The data preprocessing identified three main issues:

* Inconsistent header styling,
* Missing values,
* Duplicates — both explicit and implicit.

We addressed the header styling to improve readability and facilitate table management. Removing duplicates will enhance the accuracy of the analysis.

Missing values were replaced with `'unknown'`. However, it remains to be determined whether the missing data in the `genre` column will impact the results of the study.

With these issues addressed, we are now ready to proceed with hypothesis testing.

## Hypothesis Testing

### Comparison of User Behavior in the Two Capitals

In [18]:
# Counting listens in each city
df.groupby('city')['time'].count()

city
Moscow              42741
Saint-Petersburg    18512
Name: time, dtype: int64

In Moscow, there are more listens than in Saint Petersburg.
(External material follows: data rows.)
-- ==== Sys2Proof/Machine/Ops.lean ====
section
/-! DEFINITION. The shared operations on the registers, each a write of the spec's pseudocode
(spec/00_scope.md R12), and the execution of an action word (spec/42_dispatcher.md).

TAKING AN EXCEPTION has no counterpart: the block has no trap, interrupt, privilege level or return
(spec/60_exceptions.md R303, R306, R308, R310). What stands in its place is `report E` (R300), one
shared operation, `Regs.report`. -/

namespace Sys2Proof.Machine

/-! ## Register writes -/

/-- `goto X` of agent FG. -/
def Regs.fgGoto (r : Regs) (x : FgState) : Regs := { r with fg := { r.fg with state := x } }

/-- `goto X` of agent BG. -/
def Regs.bgGoto (r : Regs) (x : BgState) : Regs := { r with bg := { r.bg with state := x } }

/-- `BG.tmr <- v`. -/
def Regs.setTimer (r : Regs) (v : BitVec 24) : Regs := { r with bg := { r.bg with tmr := v } }

/-- `BG.tmr <- BG.tmr - 1`. -/
def Regs.tickTimer (r : Regs) : Regs := r.setTimer (r.bg.tmr - 1)

/-- `MOT.duty <- v`, with its strobe (spec/44_motor_display.md R283, R288). -/
def Regs.writeDuty (r : Regs) (v : Duty) : Regs := { r with mot := { duty := v, wr := true } }

/-- `DISPLAY(w)`, with its strobe (R286). -/
def Regs.refresh (r : Regs) (w : Bool) : Regs :=
  { r with disp :=
    { speed := r.cs.speed, mode := r.cs.mode, thr := r.cs.thr, tValid := r.sn.rdValid,
      hi := r.sn.rdHi, hd := r.sn.rdHd, ti := r.sn.rdTi, td := r.sn.rdTd,
      status := r.sn.status, warn := w, wr := true } }

/-- `IL.tripped <- b`. -/
def Regs.setTripped (r : Regs) (b : Bool) : Regs := { r with tripped := b }

/-- `OUT.row <- v`. -/
def Regs.driveRows (r : Regs) (v : BitVec 4) : Regs := { r with out := { r.out with row := v } }

/-- `OUT.data_oe <- oe; OUT.data_out <- v`. -/
def Regs.driveData (r : Regs) (oe v : Bool) : Regs :=
  { r with out := { r.out with dataOe := oe, dataOut := v } }

/-- `KP.res <- k`. -/
def Regs.setResult (r : Regs) (k : KeyWord) : Regs := { r with kp := { r.kp with res := k } }

/-- `report E`: the outcome of a measurement goes to `SN.status` and to nothing else
(spec/60_exceptions.md R300). -/
def Regs.report (r : Regs) (e : Status) : Regs := { r with sn := { r.sn with status := e } }

/-- `CapWrite(i, v)` (spec/10_state.md R45). Every write of the block has `i` below `P_EXPECTED`,
the number of entries (spec/20_memory.md R83). -/
def capWrite (d : List Byte) (i : Nat) (v : Byte) : List Byte := d.set i v

/-- The strobes are 0 in every cycle that does not raise them (spec/44_motor_display.md R288): each cycle
starts from the registers with both at 0. No rule reads a strobe. -/
def Regs.clearStrobes (r : Regs) : Regs :=
  { r with mot := { r.mot with wr := false }, disp := { r.disp with wr := false } }

/-- An operation on the registers, as an operation on the model's state. -/
def State.onRegs (s : State) (f : Regs → Regs) : State := { s with regs := f s.regs }

/-- The start of a cycle: the state that both agents read. -/
def State.startCycle (s : State) : State := s.onRegs Regs.clearStrobes

/-! ## The four actions (spec/42_dispatcher.md R221 to R224), each with the dispatch's `goto F_CHECK` (R220) -/

/-- `NOP` writes nothing (R221). -/
def doNop (r : Regs) : Regs := r.fgGoto .check

/-- `CS.speed <- arg[6:0]`. -/
def Regs.setSpeed (r : Regs) (v : BitVec 7) : Regs := { r with cs := { r.cs with speed := v } }

/-- `CS.mode <- m`. -/
def Regs.setMode (r : Regs) (m : Mode) : Regs := { r with cs := { r.cs with mode := m } }

/-- `CS.thr <- t`. -/
def Regs.setThr (r : Regs) (t : Byte) : Regs := { r with cs := { r.cs with thr := t } }

/-- `SET_SPEED p`: the speed, and the direct push where it is allowed (R222). -/
def doSetSpeed (ps : Params) (p : Byte) (r : Regs) : Regs :=
  let r' := (r.setSpeed (speedOperand p)).fgGoto .check
  if pushAllowed r then r'.writeDuty (pushOperand ps p) else r'

/-- `SET_MODE m` (R223). -/
def doSetMode (m : Mode) (r : Regs) : Regs := (r.setMode m).fgGoto .check

/-- `SET_THR t` (R224). -/
def doSetThr (t : Byte) (r : Regs) : Regs := (r.setThr t).fgGoto .check

/-- One action on the registers. -/
def doAction (ps : Params) : Action → Regs → Regs
  | .nop => doNop
  | .setSpeed p => doSetSpeed ps p
  | .setMode m => doSetMode m
  | .setThr t => doSetThr t

/-- Execute one action: an illegal one has no meaning (R117: "Illegal: the action words rule R108
excludes") and is refused by name. -/
def runAction (a : Action) (s : State) : Host.Outcome State Fault Refusal :=
  if a.wf s.params.speedSet then .next (s.onRegs (doAction s.params a))
  else .refused (.reservedAction (encodeAction a))

/-- Decode and execute an action word (R220, R111). -/
def runActionWord (w : ActionWord) (s : State) : Host.Outcome State Fault Refusal :=
  match decodeAction s.params.speedSet w with
  | .ok a => runAction a s
  | .error _ => .refused (.reservedAction w)

/-- The dispatch of a cell's key: read its action word and execute it (R220). -/
def runCell (cell : Fin 16) (s : State) : Host.Outcome State Fault Refusal :=
  runActionWord (actionOfCell s.params cell) s

end Sys2Proof.Machine
end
However, this does not imply that Moscow users listen to music more frequently; it simply reflects that there are more users in Moscow.

Next, we will group the data by day of the week and count the listens for Monday, Wednesday, and Friday. The data contains information only about listens on these days.

In [19]:
# Counting the number of listens for each of the three days
df.groupby('day')['time'].count()

day
Friday       21840
Monday       21354
Wednesday    18059
Name: time, dtype: int64

On average, users from both cities are less active on Wednesdays. However, the pattern may change when each city is analyzed individually.

Now, let's write a function that will combine both of these calculations.

We will create a function called `number_tracks()` that will count the listens for a specific day and city. It will require two parameters:

* day of the week,
* city name.

In the function, we will filter the original table to get the rows where:

* the `day` column equals the day parameter, and
* the `city` column equals the city parameter.

This will be done using sequential filtering with logical indexing.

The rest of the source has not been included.